**ACTION ITEM**: Your response should match the records line for line.

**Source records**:
/-- A direction suits its queue (R407). -/
def dirOk (q : Nat) (out : Bool) : Bool := match q with
  | 0 | 1 => !out
  | 2 => out
  | _ => true

/-- The instruction a word holds at index `i` of a program of queue `q`; none for one that R438 refuses. -/
def decodeTw (q i w : Nat) : Option TwInstr :=
  match bitsOf w 60 4 with
  | 1 =>
    let hsel := bitsOf w 52 2
    let len := bitsOf w 33 12
    if hsel = 3 || len = 0 || 2048 < len || bitsOf w 0 20 != 0 || !dirOk q (bitOf w 57) then none
    else some (.move (bitsOf w 58 2) (bitOf w 57) (bitsOf w 54 3) hsel (bitsOf w 50 2) (bitOf w 49) (bitsOf w 46 3) (bitOf w 45)
      len (bitsOf w 20 13))
  | 2 => if bitsOf w 0 55 = 0 then some (.adds (bitsOf w 58 2) (bitsOf w 55 3)) else none
  | 3 =>
    if bitsOf w 0 33 != 0 || bitsOf w 33 20 = 0 || i ≤ bitsOf w 53 5 then none
    else some (.loop (bitsOf w 58 2) (bitsOf w 53 5) (bitsOf w 33 20))
  | 4 =>
    if bitsOf w 0 53 != 0 || bitsOf w 55 2 = 3 then none else some (.waitc (bitsOf w 57 3) (bitsOf w 55 2) (bitsOf w 53 2))
  | 5 => if bitsOf w 0 55 = 0 then some (.signal (bitsOf w 56 4) (bitOf w 55)) else none
  | 7 => if bitsOf w 0 60 = 0 then some .endp else none
  | _ => none

/-- Every instruction of an image is sound and the last is END (R438). -/
def imageOk (q : Nat) (instrs : List U64) : Bool :=
  (instrs.zipIdx.all fun x => (decodeTw q x.2 x.1.toNat).isSome)
    && decodeTw q (instrs.length - 1) ((instrs.getLastD 0).toNat) == some .endp

/-! ### Delivering signals and completion records (R440, R444–R446) -/

/-- A transfer of the program before `before` that is not yet issued, or (with `done`) not yet complete. -/
def TwQueue.owes (x : TwQueue) (g : TwSignal) : Bool :=
  let mine := fun (t : Transfer) => t.serial == g.serial && decide (t.id < g.before)
  x.emitted.any mine || (g.done && (x.issued.any mine || x.retry.any fun r => mine r.1))

/-- Deliver each signal whose condition holds and before which no signal of its program waits. -/
def deliver (core : Nat) (x : TwQueue) : List TwSignal → List Nat → Block → List TwSignal × Block
  | [], _, s => ([], s)
  | g :: gs, held, s =>
    if held.contains g.serial || x.owes g then
      let (rest, s) := deliver core x gs (g.serial :: held) s
      (g :: rest, s)
    else deliver core x gs held (wakeThread (core * 16 + g.thread) s)

/-- The completion record of a program (R445). -/
def twRecord (q : Nat) (e : TwEnded) : List Byte := leBytes 8 (e.status.code + q * 2 ^ 8 + e.serial % 2 ^ 32 * 2 ^ 10)

/-- Nothing of the program is left in its queue. -/
def TwQueue.drained (x : TwQueue) (serial : Nat) : Bool :=
  !(x.emitted.any (·.serial == serial) || x.issued.any (·.serial == serial) || x.retry.any (·.1.serial == serial))

/-- The program at the head of those that ended is complete: its record, its wake, and the queue's counts. -/
def completeProgram (core q : Nat) (e : TwEnded) (s : Block) : Block :=
  let s := s.modTwq core q fun x =>
    { x with ended := x.ended.drop 1, completed := (x.completed + 1) % 2 ^ 32, lastStatus := e.status }
  let s := if e.doneAddr = 0xFFFFFFFF then s else s.modCore core fun c => c.tsWrite e.doneAddr (twRecord q e)
  if e.wakeEn then wakeThread (core * 16 + e.wakeThread) s else s

/-- Programs complete in the order in which they became active (R446). -/
def completePrograms (core q : Nat) : Nat → Block → Block
  | 0, s => s
  | n + 1, s =>
    match (s.twq core q).ended with
    | [] => s
    | e :: _ => if (s.twq core q).drained e.serial then completePrograms core q n (completeProgram core q e s) else s

/-- What a program leaves to complete when it leaves its slot. -/
def TwProg.endedAs (p : TwProg) (st : Status) : TwEnded :=
  { serial := p.serial, doneAddr := p.img.doneAddr, wakeThread := p.img.wakeThread, wakeEn := p.img.wakeEn,
    armThread := p.img.armThread, status := st }

/-- The active slot empties once its program has ended and every transfer it emitted has issued (R444). -/
def emptySlot (x : TwQueue) : TwQueue :=
  match x.active with
  | some p =>
    match p.ended with
    | some st =>
      if x.emitted.any (·.serial == p.serial) then x
      else { x with active := none, ended := x.ended ++ [p.endedAs st] }
    | none => x
  | none => x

**EXERCISE RESULT**:
/-- A direction suits its queue (R407). -/
def dirOk (q : Nat) (out : Bool) : Bool := match q with
  | 0 | 1 => !out
  | 2 => out
  | _ => true

/-- The instruction a word holds at index `i` of a program of queue `q`; none for one that R438 refuses. -/
def decodeTw (q i w : Nat) : Option TwInstr :=
  match bitsOf w 60 4 with
  | 1 =>
    let hsel := bitsOf w 52 2
    let len := bitsOf w 33 12
    if hsel = 3 || len = 0 || 2048 < len || bitsOf w 0 20 != 0 || !dirOk q (bitOf w 57) then none
    else some (.move (bitsOf w 58 2) (bitOf w 57) (bitsOf w 54 3) hsel (bitsOf w 50 2) (bitOf w 49) (bitsOf w 46 3) (bitOf w 45)
      len (bitsOf w 20 13))
  | 2 => if bitsOf w 0 55 = 0 then some (.adds (bitsOf w 58 2) (bitsOf w 55 3)) else none
  | 3 =>
    if bitsOf w 0 33 != 0 || bitsOf w 33 20 = 0 || i ≤ bitsOf w 53 5 then none
    else some (.loop (bitsOf w 58 2) (bitsOf w 53 5) (bitsOf w 33 20))
  | 4 =>
    if bitsOf w 0 53 != 0 || bitsOf w 55 2 = 3 then none else some (.waitc (bitsOf w 57 3) (bitsOf w 55 2) (bitsOf w 53 2))
  | 5 => if bitsOf w 0 55 = 0 then some (.signal (bitsOf w 56 4) (bitOf w 55)) else none
  | 7 => if bitsOf w 0 60 = 0 then some .endp else none
  | _ => none

/-- Every instruction of an image is sound and the last is END (R438). -/
def imageOk (q : Nat) (instrs : List U64) : Bool :=
  (instrs.zipIdx.all fun x => (decodeTw q x.2 x.1.toNat).isSome)
    && decodeTw q (instrs.length - 1) ((instrs.getLastD 0).toNat) == some .endp

/-! ### Delivering signals and completion records (R440, R444–R446) -/

/-- A transfer of the program before `before` that is not yet issued, or (with `done`) not yet complete. -/
def TwQueue.owes (x : TwQueue) (g : TwSignal) : Bool :=
  let mine := fun (t : Transfer) => t.serial == g.serial && decide (t.id < g.before)
  x.emitted.any mine || (g.done && (x.issued.any mine || x.retry.any fun r => mine r.1))

/-- Deliver each signal whose condition holds and before which no signal of its program waits. -/
def deliver (core : Nat) (x : TwQueue) : List TwSignal → List Nat → Block → List TwSignal × Block
  | [], _, s => ([], s)
  | g :: gs, held, s =>
    if held.contains g.serial || x.owes g then
      let (rest, s) := deliver core x gs (g.serial :: held) s
      (g :: rest, s)
    else deliver core x gs held (wakeThread (core * 16 + g.thread) s)

/-- The completion record of a program (R445). -/
def twRecord (q : Nat) (e : TwEnded) : List Byte := leBytes 8 (e.status.code + q * 2 ^ 8 + e.serial % 2 ^ 32 * 2 ^ 10)

/-- Nothing of the program is left in its queue. -/
def TwQueue.drained (x : TwQueue) (serial : Nat) : Bool :=
  !(x.emitted.any (·.serial == serial) || x.issued.any (·.serial == serial) || x.retry.any (·.1.serial == serial))

/-- The program at the head of those that ended is complete: its record, its wake, and the queue's counts. -/
def completeProgram (core q : Nat) (e : TwEnded) (s : Block) : Block :=
  let s := s.modTwq core q fun x =>
    { x with ended := x.ended.drop 1, completed := (x.completed + 1) % 2 ^ 32, lastStatus := e.status }
  let s := if e.doneAddr = 0xFFFFFFFF then s else s.modCore core fun c => c.tsWrite e.doneAddr (twRecord q e)
  if e.wakeEn then wakeThread (core * 16 + e.wakeThread) s else s

/-- Programs complete in the order in which they became active (R446). -/
def completePrograms (core q : Nat) : Nat → Block → Block
  | 0, s => s
  | n + 1, s =>
    match (s.twq core q).ended with
    | [] => s
    | e :: _ => if (s.twq core q).drained e.serial then completePrograms core q n (completeProgram core q e s) else s

/-- What a program leaves to complete when it leaves its slot. -/
def TwProg.endedAs (p : TwProg) (st : Status) : TwEnded :=
  { serial := p.serial, doneAddr := p.img.doneAddr, wakeThread := p.img.wakeThread, wakeEn := p.img.wakeEn,
    armThread := p.img.armThread, status := st }

/-- The active slot empties once its program has ended and every transfer it emitted has issued (R444). -/
def emptySlot (x : TwQueue) : TwQueue :=
  match x.active with
  | some p =>
    match p.ended with
    | some st =>
      if x.emitted.any (·.serial == p.serial) then x
      else { x with active := none, ended := x.ended ++ [p.endedAs st] }
    | none => x
  | none => x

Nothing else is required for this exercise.